Аньяри стряхнул пыль с подушки придвинутого к секретеру кресла, а сам, рассеянно бормоча под нос что-то лишь отдалённо похожее на песенку, скрылся в мебельных дебрях.
Антиквариат скрипнул под моим весом, но не так громко, чтобы предупредить об опасности. Что ж, значит, можно расположиться поудобнее и пододвинуть поближе к краю секретерной доски настольную лампу, слава господу современную и дающую достаточно света, чтобы разобрать строчки мелких букв на слегка пожелтевшей от времени бумаге.
«Первое упоминание о Несвященном писании датировано примерно 890-м годом от Рождества Христова. Более точную дату установить не представляется возможным, поскольку сохранился только список с Часослова из монастыря Святого Адальберта, а оригинал был утерян в период распада ордена бенедиктинцев.
Начиная с десятого века в кругах, близких к высшей религиозной знати, распространяются полусплетни, полусвидетельства очевидцев о существовании сборника загадочных пророчеств, автором которых называют некую Иоанну, монахиню-бенедиктинку, удалившуюся от мира как светского, так и духовного и закончившую свою жизнь в горной часовне, которую, впрочем, жители окрестных деревень и поныне почитают не иначе, как священный храм.

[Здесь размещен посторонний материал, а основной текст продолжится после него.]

-- ==== Sys2Proof/Certificates/Slice0/Obligations.lean ====
section
/-!
DEFINITION. The statements for the provers, each `Obligations.<Name>`; OBLIGATIONS.json says which
rules of spec/ each rests on.
-/

open Sys2Proof Sys2Proof.Machine

/-! Encoding -/

/-- Decoding and encoding agree: the word of every command, at every value of both modifier bits,
decodes to the command, and no other word of the 2^32 does, so no bit is dropped (R93 to R97, R99). -/
def Obligations.DecodeIsTheInverseOfEncode : Prop :=
  ∀ (c : Word) (i : Instr), decode c = .command i ↔ c = encode i

/-- The decoder is the mask table of R100, for every one of the 2^32 words. -/
def Obligations.DecodeFollowsMaskTable : Prop :=
  ∀ c : Word,
    (c &&& 0xFFFFFFCF#32 = 0#32 → decode c = .command (.nop (c.getLsbD 4) (c.getLsbD 5))) ∧
    (c &&& 0xFFFFFFCF#32 = 1#32 → decode c = .command (.gray (c.getLsbD 4) (c.getLsbD 5))) ∧
    (c &&& 0xFFFFFFCF#32 = 2#32 → decode c = .command (.laplace (c.getLsbD 4) (c.getLsbD 5))) ∧
    (c &&& 0xFFFFFFCF#32 = 3#32 → decode c = .command (.sharpen (c.getLsbD 4) (c.getLsbD 5))) ∧
    (c &&& 0xFFFFFFCF#32 = 4#32 → decode c = .command (.pipeline (c.getLsbD 4) (c.getLsbD 5))) ∧
    (4#32 < c &&& 0xFFFFFFCF#32 → ∃ why, decode c = .illegal why)

/-- The canonical words of the notation are the encodings of the commands they name, and the words of
the commands the notation accepts are those ten (R101). -/
def Obligations.CanonicalWords : Prop :=
  encode (.nop false false) = 0x00000000#32 ∧
  encode (.gray false false) = 0x00000001#32 ∧ encode (.gray false true) = 0x00000021#32 ∧
  encode (.laplace false false) = 0x00000002#32 ∧ encode (.laplace true false) = 0x00000012#32 ∧
  encode (.sharpen false false) = 0x00000003#32 ∧
  encode (.pipeline false false) = 0x00000004#32 ∧
  encode (.pipeline true false) = 0x00000014#32 ∧
  encode (.pipeline false true) = 0x00000024#32 ∧
  encode (.pipeline true true) = 0x00000034#32 ∧
  ∀ i : Instr, i.wellFormed = true ↔
    encode i ∈ [0x00#32, 0x01#32, 0x21#32, 0x02#32, 0x12#32, 0x03#32, 0x04#32, 0x14#32, 0x24#32,
      0x34#32]

/-- A few command words, written out bit by bit in the tests, decode as the spec's vectors V4 say. -/
def Obligations.SpecWordsDecode : Prop :=
  decode 0x00000030#32 = .command (.nop true true) ∧
  decode 0x00000021#32 = .command (.gray false true) ∧
  decode 0x00000012#32 = .command (.laplace true false) ∧
  decode 0x00000033#32 = .command (.sharpen true true) ∧
  decode 0x00000034#32 = .command (.pipeline true true) ∧
  decode 0x00000005#32 = .illegal .reservedOp ∧
  decode 0x00000009#32 = .illegal .reservedBits ∧
  decode 0x80000000#32 = .illegal .reservedBits

/-! The step -/

/-- When the host's next operation is a RegWrite of CTRL with bit 0 = 1 and the core is idle, the step
stores IE, clears the status, latches the command and runs the command its word decodes to; a word
that decodes to none is rejected (R190, R191, R231). -/
def Obligations.StartStepRunsDecodedCommand : Prop :=
  ∀ (s : State) (v : Word) (rest : List HostOp), s.busy = false → s.inReset = false →
    s.host = .regWrite 4#3 0x00#8 v :: rest → v.getLsbD 0 = true →
    (∀ i, decode s.cmd = .command i →
      step s = exec i (acceptStart { s with host := rest, ie := v.getLsbD 1 })) ∧
    (∀ why, decode s.cmd = .illegal why →
      step s = .next (reject .illegalCmd (acceptStart { s with host := rest, ie := v.getLsbD 1 })))

/-- When it is the block agent's turn, the step runs the command its latched word decodes to (R194). -/
def Obligations.BlockStepRunsLatchedCommand : Prop :=
  ∀ (s : State) (i : Instr), s.mover = some .block → decode s.latch.cmd = .command i →
    step s = exec i s.takeTurn

/-- A word placed by `withFetchWord` is the command the next step runs: the step adds the START's
clearing of the status and latching of the operands around `exec`. `withFetchWord` stands for the
host's writes of CMD and CTRL (log 7). -/
def Obligations.FetchedWordRunsNext : Prop :=
  ∀ (s : State) (w : Nat) (i : Instr), decodeTableWord 32 w = some i →
    step (s.withFetchWord 32 w) =
      exec i (acceptStart { s with cmd := BitVec.ofNat 32 w, busy := false, raced := false,
                                   inReset := false })

/-! Reset -/

/-- After reset every field of every register holds its reset value, L.stages is empty and the
interrupt is low (R43); only the values the spec gives are stated. -/
def Obligations.ResetStateHoldsSpecValues : Prop :=
  readReg .ctrl State.reset = 0#32 ∧ readReg .status State.reset = 0#32 ∧
  readReg .cmd State.reset = 0#32 ∧ readReg .width State.reset = 0#32 ∧
  readReg .height State.reset = 0#32 ∧ readReg .rgbAddr State.reset = 0#32 ∧
  readReg .grayAddr State.reset = 0#32 ∧ readReg .edgeAddr State.reset = 0#32 ∧
  readReg .outAddr State.reset = 0#32 ∧ State.reset.latch.stages = [] ∧
  State.reset.stage = none ∧ State.reset.irq = false

/-- Asserting reset puts every register at its reset value; a running command is abandoned and every
byte of its write ranges is a draw; every other byte is unchanged (R260, R262, R263). The numbered
draws are the model's form of R263's arbitrary bytes (log 3), the whole EDGE range its reading of the
write ranges (log 8). -/
def Obligations.ResetAbandonsCommand : Prop :=
  ∀ (s : State) (rest : List HostOp), s.host = .setReset true :: rest → s.mover = some .host →
    ∃ t, step s = .next t ∧ t.inReset = true ∧ t.busy = false ∧ t.done = false ∧ t.err = false ∧
      t.stage = none ∧ t.irq = false ∧ SameRegisters State.reset t ∧
      t.errCode = .noError ∧ t.latch.stages = [] ∧ t.platform = s.platform ∧ t.host = rest ∧
      (s.busy = false → SameBytes s t) ∧
      (s.busy = true → SameBytesOutside s.latch.written s t ∧
        ∀ a, inRanges s.latch.written a = true →
          ∃ k, s.draws ≤ k ∧ k < t.draws ∧ t.mem.read a = Config.freeByte k)

/-- While reset is asserted the core takes no block step, a RegWrite has no effect and a RegRead
returns 0 (R261). -/
def Obligations.HeldInReset : Prop :=
  ∀ s : State, s.inReset = true →
    s.mover ≠ some .block ∧
    (∀ size off v, regWrite size off v s = .next s) ∧
    (∀ size off, regRead size off s = 0#32)

/-! START -/

/-- A START while BUSY = 1 sets ERR and ERR_CODE = 5 and changes nothing else but the IE its RegWrite
stores (R190, R239). -/
def Obligations.StartWhileBusyIsOverrun : Prop :=
  ∀ (s : State) (v : Word), s.busy = true → s.inReset = false → v.getLsbD 0 = true →
    regWrite 4#3 0x00#8 v s =
      .next { s with ie := v.getLsbD 1, err := true, errCode := .overrun }

/-- The checks of an accepted START, in their order: the first that fails names the error (R236). -/
def Obligations.ChecksInOrder : Prop :=
  ∀ (l : Latch) (p : Platform),
    (∀ why, decode l.cmd = .illegal why → checkLatch l p = .illegalCmd) ∧
    (∀ bz rnd, decode l.cmd = .command (.nop bz rnd) → checkLatch l p = .noError) ∧
    (∀ i, decode l.cmd = .command i → hasOperands i = true →
      ((l.w = 0 ∨ l.h = 0 ∨ p.maxWidth < l.w) → checkLatch l p = .badDim) ∧
      (¬ (l.w = 0 ∨ l.h = 0 ∨ p.maxWidth < l.w) →
        ((∃ r ∈ usedRanges i l, p.memSize < r.base + r.len) → checkLatch l p = .range) ∧
        ((∀ r ∈ usedRanges i l, r.base + r.len ≤ p.memSize) →
          ((∃ q ∈ overlapPairs i l, q.1.base < q.2.base + q.2.len ∧
              q.2.base < q.1.base + q.1.len) → checkLatch l p = .overlap) ∧
          ((∀ q ∈ overlapPairs i l, q.2.base + q.2.len ≤ q.1.base ∨
              q.1.base + q.1.len ≤ q.2.base) → checkLatch l p = .noError))))

/-- Which operands each command accepts, as inequalities between exact integers: the dimensions of
R233, the ranges of R234 and the pairs of R235. -/
def Obligations.AcceptedOperands : Prop :=
  ∀ (l : Latch) (p : Platform) (bz rnd : Bool),
    let n := l.w * l.h
    let dims := 0 < l.w ∧ 0 < l.h ∧ l.w ≤ p.maxWidth
    let rgb := l.rgb.toNat
    let gray := l.gray.toNat
    let edge := l.edge.toNat
    let out := l.out.toNat
    (checkOperands (.nop bz rnd) l p = .noError) ∧
    (checkOperands (.gray bz rnd) l p = .noError ↔
      dims ∧ rgb + 3 * n ≤ p.memSize ∧ gray + n ≤ p.memSize ∧
      (rgb + 3 * n ≤ gray ∨ gray + n ≤ rgb)) ∧
    (checkOperands (.laplace bz rnd) l p = .noError ↔
      dims ∧ gray + n ≤ p.memSize ∧ edge + n ≤ p.memSize ∧ (gray + n ≤ edge ∨ edge + n ≤ gray)) ∧
    (checkOperands (.sharpen bz rnd) l p = .noError ↔
      dims ∧ gray + n ≤ p.memSize ∧ edge + n ≤ p.memSize ∧ out + n ≤ p.memSize ∧
      (gray + n ≤ out ∨ out + n ≤ gray) ∧ (edge + n ≤ out ∨ out + n ≤ edge)) ∧
    (checkOperands (.pipeline bz rnd) l p = .noError ↔
      dims ∧ rgb + 3 * n ≤ p.memSize ∧ gray + n ≤ p.memSize ∧ edge + n ≤ p.memSize ∧
      out + n ≤ p.memSize ∧ (rgb + 3 * n ≤ gray ∨ gray + n ≤ rgb) ∧
      (gray + n ≤ edge ∨ edge + n ≤ gray) ∧ (gray + n ≤ out ∨ out + n ≤ gray) ∧
      (edge + n ≤ out ∨ out + n ≤ edge))

/-- A START whose check fails sets ERR, ERR_CODE and DONE, leaves BUSY = 0 and STAGE IDLE, and
accesses no byte of device memory (R191, R240). -/
def Obligations.RejectedStart : Prop :=
  ∀ (s : State) (e : ErrCode), s.busy = false →
    checkLatch (acceptStart s).latch s.platform = e → e ≠ .noError →
    ∃ t, startAction s = .next t ∧ t.err = true ∧ t.errCode = e ∧ t.done = true ∧
      t.busy = false ∧ t.stage = none ∧ t.mem = s.mem ∧ t.engine = s.engine ∧
      t.draws = s.draws ∧ SameRegisters s t ∧ SameSurroundings s t

/-- An accepted START whose checks pass clears DONE, ERR and ERR_CODE, latches the operands from the
registers, sets L.stages to the command's stages and BUSY to 1, and touches no memory (R191, R192,
R38). -/
def Obligations.AcceptedStartIssues : Prop :=
  ∀ (s : State) (i : Instr), s.busy = false → decode s.cmd = .command i → hasOperands i = true →
    checkOperands i (acceptStart s).latch s.platform = .noError →
    ∃ t, startAction s = .next t ∧ t.busy = true ∧ t.done = false ∧ t.err = false ∧
      t.errCode = .noError ∧ t.stage = (stagesOf i).head? ∧
      t.latch = { cmd := s.cmd, width := s.width, height := s.height, rgb := s.rgbAddr,
                  gray := s.grayAddr, edge := s.edgeAddr, out := s.outAddr, stages := stagesOf i } ∧
      t.raced = false ∧ t.mem = s.mem ∧ t.engine = s.engine ∧ t.draws = s.draws ∧
      SameRegisters s t ∧ SameSurroundings s t

/-- Each command's step while the core is idle: with its checks passed, `exec` issues it (R192; that
`exec` is one step of a command is log 9). -/
def Obligations.IdleExecIssues : Prop :=
  ∀ (s : State) (i : Instr), s.busy = false → hasOperands i = true →
    checkOperands i s.latch s.platform = .noError →
    ∃ t, exec i s = .next t ∧ t.busy = true ∧ t.stage = (stagesOf i).head? ∧
      t.done = s.done ∧ t.err = s.err ∧ t.errCode = s.errCode ∧ t.mem = s.mem ∧
      t.engine = s.engine ∧ t.draws = s.draws ∧ StageFrame s t

/-- NOP completes at its START with DONE = 1 and nothing else changed, whatever the operands; by a
START it leaves ERR = 0 and ERR_CODE = 0 (R205). -/
def Obligations.NopCompletesAtStart : Prop :=
  ∀ (s : State) (bz rnd : Bool), s.busy = false →
    exec (.nop bz rnd) s = .next { s with done := true } ∧
    (decode s.cmd = .command (.nop bz rnd) →
      ∃ t, startAction s = .next t ∧ t.done = true ∧ t.err = false ∧ t.errCode = .noError ∧
        t.busy = false ∧ t.stage = none ∧ t.mem = s.mem ∧ SameRegisters s t ∧
        SameSurroundings s t)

Упомянутая Иоанна до своего добровольного отшельничества некоторое время исполняла обязанности духовницы супруги Людовика II Немецкого, первого короля будущей Германии. Чем было вызвано решение монахини покинуть свой завидный пост, неизвестно, однако её намерение не вызвало протеста со стороны коронованных особ, более того, видимо, за особые заслуги Людовик обеспечил бывшей духовнице сопровождение и содержание во время последней поездки Иоанны с целью посещения монастыря Святого Адальберта.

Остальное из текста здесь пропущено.